L’équipe de Suisse féminine de football avait tout pour bien faire contre la France. Une Ramona Bachmann des grands soirs, virevoltante, inspirée, provocatrice. Un avantage numérique dès la 17e minute de jeu, après l’expulsion d’Eve Périsset. Un avantage au score pris une minute plus tard, grâce à une tête d’Ana-Maria Crnogorcevic. La Nati n’avait plus qu’à le défendre une heure, à onze contre dix, pour atteindre les quarts de finale de l’Euro aux Pays-Bas, et son objectif officiel par la même occasion.

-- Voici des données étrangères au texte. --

theorem attnEnableParse_one (h : fields payload = [f]) : attnEnableParse payload =
    if 131071 < f.value then .error (naming f) else .ok (BitVec.ofNat 17 f.value) := by
  rw [attnEnableParse, exactly_ok (by rw [h]; rfl), h]
  dsimp only
  rw [firstOutside_cons]
  simp only [Nat.not_lt_zero, false_or]
  split_ifs <;> rfl

/-- The requested kinds, by the bits of the field. -/
theorem hasKind_ofNat (v : Nat) (e : EventKind) : hasKind (BitVec.ofNat 17 v) e ↔ v.testBit e.toCode = true := by
  rw [hasKind, BitVec.getLsbD_ofNat, decide_eq_true e.toCode_lt, Bool.true_and]

theorem takeAttnEnable_error {a : Answer} (h : attnEnableParse payload = .error a) :
    takeAttnEnable n payload s = (s, a) := by
  rw [takeAttnEnable, h]

/-- An accepted request answers the set it enables and the pending set, which it leaves. -/
theorem takeAttnEnable_ok {requested : KindSet} (h : attnEnableParse payload = .ok requested) :
    takeAttnEnable n payload s =
      ((s.modPort n fun q => { q with enabled := requested &&& visible q.role }).evalLines,
        accept (words2 (requested &&& visible (s.port n).role).toNat ++ words2 (s.pendingSet n).toNat)) := by
  have henabled : ((s.enable n requested).port n).enabled = requested &&& visible (s.port n).role := by
    rw [State.enable, State.port_evalLines, State.port_modPort_same]
  have hpending : (s.enable n requested).pendingSet n = s.pendingSet n := by
    rw [State.enable, State.pendingSet_evalLines]
    exact State.pendingSet_congr (State.levelHolds_congr rfl rfl rfl rfl) (by rw [State.port_modPort_same])
      (by rw [State.port_modPort_same])
  rw [takeAttnEnable, h]
  dsimp only
  rw [henabled, hpending]
  rfl

theorem exec_attnEnable_error {a : Answer} (hears : s.hearsAny payload) (h : attnEnableParse payload = .error a) :
    exec (.attnEnable n tag payload) s = .next (s.answered n 0x7C tag payload a.code a.index a.words) :=
  exec_unchanged (k := .attnEnable) hears rfl (takeAttnEnable_error h)

theorem exec_attnEnable_ok {requested : KindSet} (hears : s.hearsAny payload)
    (h : attnEnableParse payload = .ok requested) : exec (.attnEnable n tag payload) s =
      .next ((s.answered n 0x7C tag payload .ok 0
        (words2 (requested &&& visible (s.port n).role).toNat ++ words2 (s.pendingSet n).toNat)).modPort n
          fun q => { q with enabled := requested &&& visible q.role }).evalLines := by
  have htake := takeAttnEnable_ok (n := n) (s := s.receiveFrame n 0x7C tag payload) h
  rw [State.role_receiveFrame, (SameAttention.receiveFrame s).pendingSet] at htake
  exact exec_changed_port (k := .attnEnable) (a := accept _) hears rfl htake fun _ _ => rfl

end

/-! ### ATTN.TAKE (R192) -/

section
variable {s : State} {n : PortId} {tag : Byte} {payload : List Word}

theorem takeAttnTake_ok (h : fields payload = []) : takeAttnTake n payload s =
    ((s.modPort n fun q => { q with latched := q.latched &&& ~~~(s.pendingSet n) }).evalLines,
      accept (words2 (s.pendingSet n).toNat ++ words2 (s.port n).enabled.toNat)) := by
  rw [takeAttnTake, noFields_of_nil h]
  rfl

theorem exec_attnTake_error {a : Answer} (hears : s.hearsAny payload) (h : noFields payload = some a) :
    exec (.attnTake n tag payload) s = .next (s.answered n 0x7D tag payload a.code a.index a.words) := by
  refine exec_unchanged (k := .attnTake) hears rfl ?_
  dsimp only [taker, takeAttnTake]
  rw [h]

theorem exec_attnTake_ok (hears : s.hearsAny payload) (h : fields payload = []) :
    exec (.attnTake n tag payload) s =
      .next ((s.answered n 0x7D tag payload .ok 0
        (words2 (s.pendingSet n).toNat ++ words2 (s.port n).enabled.toNat)).modPort n
          fun q => { q with latched := q.latched &&& ~~~(s.pendingSet n) }).evalLines := by
  have htake := takeAttnTake_ok (n := n) (s := s.receiveFrame n 0x7D tag payload) h
  rw [State.enabled_receiveFrame, (SameAttention.receiveFrame s).pendingSet] at htake
  exact exec_changed_port (k := .attnTake) (a := accept _) hears rfl htake fun _ _ => rfl

/-- A take returns every latched kind, so that none stays latched. -/
theorem State.latched_minus_pending (s : State) (n : PortId) : (s.port n).latched &&& ~~~(s.pendingSet n) = 0 := by
  refine kindSet_ext fun e => ?_
  rw [hasKind_and, hasKind_not, hasKind_pendingSet, State.pendingOn]
  exact ⟨fun ⟨hlatched, hpending⟩ => absurd (.inl hlatched) hpending, fun h => absurd h (hasKind_zero e)⟩

end

end Sys2Proof.Machine

/-! ### The statements -/

open Sys2Proof Sys2Proof.Machine

/-- Settles O51: the parse decides which answer is given; an accepted one enables the requested kinds that the role may
see, and leaves what is pending. -/
theorem attnEnableReplacesEnabledSet : Obligations.AttnEnableReplacesEnabledSet := by
  unfold Obligations.AttnEnableReplacesEnabledSet
  intro s n tag payload hears
  refine ⟨fun h => exec_attnEnable_error hears (attnEnableParse_tooFew h),
    fun f g rest h => exec_attnEnable_error hears (attnEnableParse_second h), fun f h => ⟨fun hv => ?_, ?_⟩⟩
  · exact exec_attnEnable_error hears ((attnEnableParse_one h).trans (if_pos hv))
  · intro hv enabled pending a henabled hpending ha
    have hsame : SameAttention s a := ha ▸ .answered
    have hparse := (attnEnableParse_one h).trans (if_neg hv.not_gt)
    have hset : BitVec.ofNat 17 f.value &&& visible (s.port n).role = enabled :=
      kindSet_ext fun e => by rw [hasKind_and, hasKind_ofNat, hasKind_visible, henabled]
    have hexec := exec_attnEnable_ok (n := n) (tag := tag) hears hparse
    rw [hset, State.pendingSet_eq hpending, ← ha] at hexec
    obtain ⟨hframe, hlines, hports⟩ := modPort_evalLines_spec a n _ (hsame.inReset.trans hears.1)
    refine ⟨_, hexec, hframe, hlines, fun m => (hports m).trans ?_⟩
    obtain ⟨hrole, -, hkept, -⟩ := hsame.ports m
    rw [State.port_modPort]
    split
    · rename_i hm
      subst hm
      simp only [hrole, hset]
    · rw [← hkept]

/-- Settles O52: a take answers both sets, and what it answers as pending holds every latched kind. -/
theorem attnTakeReadsAndClearsPending : Obligations.AttnTakeReadsAndClearsPending := by
  unfold Obligations.AttnTakeReadsAndClearsPending
  intro s n tag payload hears
  refine ⟨fun f rest h => exec_attnTake_error hears (noFields_of_field h), ?_⟩
  intro h pending a hpending ha
  have hsame : SameAttention s a := ha ▸ .answered
  have hexec := exec_attnTake_ok (n := n) (tag := tag) hears h
  have hset := s.latched_minus_pending n
  rw [State.pendingSet_eq hpending] at hexec hset
  rw [← ha] at hexec
  obtain ⟨hframe, hlines, hports⟩ := modPort_evalLines_spec a n _ (hsame.inReset.trans hears.1)
  refine ⟨_, hexec, hframe, hlines, fun m => (hports m).trans ?_⟩
  obtain ⟨-, hkept, -, -⟩ := hsame.ports m
  rw [State.port_modPort]
  split
  · rename_i hm
    subst hm
    simp only [hkept, hset]
  · rw [← hkept]

end

section
/-! PROOFS. What a step can do, said once: every command is a run of changes, each one operation of a block, and a
property that every change keeps is kept by every step. The position stays lawful. -/

namespace Sys2Proof.Machine

/-- Two states agree in all that the step invariants read: not in the ports, the ring but its fault list, the oven, the
cure profile, the encoder's registers, and the queue of commands. -/
structure SameBlocks (s t : State) : Prop where
  p : t.pos.p = s.pos.p := by rfl
  still : t.pos.still = s.pos.still := by rfl
  motion : t.pos.motion = s.pos.motion := by rfl
  line : t.line = s.line := by rfl
  screens : t.screens = s.screens := by rfl
  phase : t.phase = s.phase := by rfl
  planned : t.planned = s.planned := by rfl
  faults : t.ring.faults = s.ring.faults := by rfl
  web : t.web = s.web := by rfl
  reports : t.reports = s.reports := by rfl

/-- One operation of a block, with what its checks have made sure of. -/
inductive Change : State → State → Prop
  | same {s t : State} (h : SameBlocks s t) : Change s t
  | reset (s : State) : Change s State.reset
  | cycle (s : State) : Change s s.driveCycle
  | turnaround (reply : ScreenId → Option DriveReply) (s : State) : Change s (s.turnaround reply)
  | doses (s : State) : Change s s.addDoses
  | seam (s : State) : Change s s.seamPulse
  | line {payload : List Word} {x : LineSettings} {s : State} (h : linePutParse payload s = .ok x) :
    Change s (s.putLine x)
  | record {payload : List Word} {fs rest : List Field} {r : StructRecord} {s : State} (j : ScreenId)
    (hparse : parseRecord payload s fs = .ok (r, rest)) (hpass : recordRefusal s j r = none) : Change s (s.putRecord j r)
  | tuning {payload : List Word} {fs rest : List Field} {x : Tuning} (j : ScreenId) (s : State)
    (h : parseTuning payload fs = .ok (x, rest)) : Change s (s.modScreen j fun y => { y with tuning := x })
  | stretch (v : Int) (s : State) : Change s (s.stageStretch (clamp (-2048) 2048 v))
  | align {payload : List Word} {a : ScreenId} {s : State} (h : groupAlignParse payload s = .ok a) :
    Change s (s.alignGroup a)
  | engage {payload : List Word} {k : ScreenId} {s : State} (h : engageParse payload s = .ok k) : Change s (s.engage k)
  | lift (k : ScreenId) (s : State) : Change s (s.lift k)
  | faultTaken {e : FaultEntry} {rest : List FaultEntry} {s : State} (h : s.ring.faults = e :: rest) :
    Change s (s.withRing { s.ring with faults := rest })
  | clear {payload : List Word} {k : ScreenId} {s : State} (h : screenClearParse payload s = .ok k) :
    Change s (s.clear k)
  | runBegin {s : State} (h : s.runBeginReason = none) : Change s s.runBegin
  | runDrain {s : State} (h : s.web.lineState = .run) : Change s s.runDrain
  | runAbort (s : State) : Change s s.runAbort
  | report {r : RegReport} {g : Segment} {s : State} (v : Int) (h : regReportAccept r s = .ok g) :
    Change s (s.report r.seq r.screen v)
  | reportTaken {r : Report} {rest : List Report} {s : State} (h : s.reports = r :: rest) :
    Change s (s.withReports rest)

/-- A run of changes. -/
def Changes (s t : State) : Prop := Relation.ReflTransGen Change s t

theorem Changes.refl (s : State) : Changes s s := Relation.ReflTransGen.refl

theorem Changes.one {s t : State} (h : Change s t) : Changes s t := Relation.ReflTransGen.single h

theorem Changes.trans {s t u : State} (h1 : Changes s t) (h2 : Changes t u) : Changes s u :=
  Relation.ReflTransGen.trans h1 h2

/-- A property that every change keeps holds after a run of changes. -/
theorem Changes.keeps {inv : State → Prop} (hinv : ∀ {s t}, Change s t → inv s → inv t) {s t : State}
    (h : Changes s t) (hs : inv s) : inv t := by
  induction h with
  | refl => exact hs
  | tail _ hchange ih => exact hinv hchange ih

Les Bleues étaient favorites. Elles avaient le ballon. Mais, finalement, peu d’occasions de but. Après une défaite rageante contre l’Autriche (1-0) et une victoire à l’arraché contre l’Islande (2-1), la Suisse semblait en mesure de tenir la France en échec jusqu’au bout. Problème: un avantage d’un but est fragile. Il suffit d’une petite erreur individuelle pour le briser. Comme celle de la gardienne Gaëlle Thalmann à la 77e minute de jeu. Sur un coup franc de Camille Abily, la Bulloise est un peu en retard. Sa main n’est pas assez ferme. Le ballon rentre. Avec un score de 1-1, ce sont les Françaises qui se qualifient.

Quelque chose d’injuste

Pour Gaëlle Thalmann, cela a quelque chose de profondément injuste. La portière avait, en première période, réalisé deux parades décisives. Tout au long du tournoi, elle avait fait preuve de sérénité et de solidité. Contre l’Islande, touchée à la tête, elle avait préféré se faire soigner à même la pelouse pendant une dizaine de minutes plutôt que de céder sa place. Mais contre la France, sa légère erreur d’appréciation aura sonné le glas des espoirs suisses. C’est cruel. Mais c’est le sport.

Il restait bien sûr un peu de temps à jouer, mais les Bleues – si elles ont reculé – sont restées solidaires et n’ont pas ouvert d’espaces. Au bout des arrêts de jeu, les Suissesses obtenaient un bon coup franc mais la frappe de Ramona Bachmann était trop centrée pour être véritablement inquiétante. Au coup de sifflet final, les visages étaient fermés. «On a fait un bon match, on peut être fières de ce qu’on a fait, pestait la capitaine Caroline Abbé (sur le banc contre la France) au micro de la RTS. On ne rate pas la qualification ce soir mais sur le premier match perdu contre l’Autriche, qui nous aura été fatal…» L’équipe de Suisse termine le premier Euro de son histoire aux portes des quarts de finale, sur une note amère.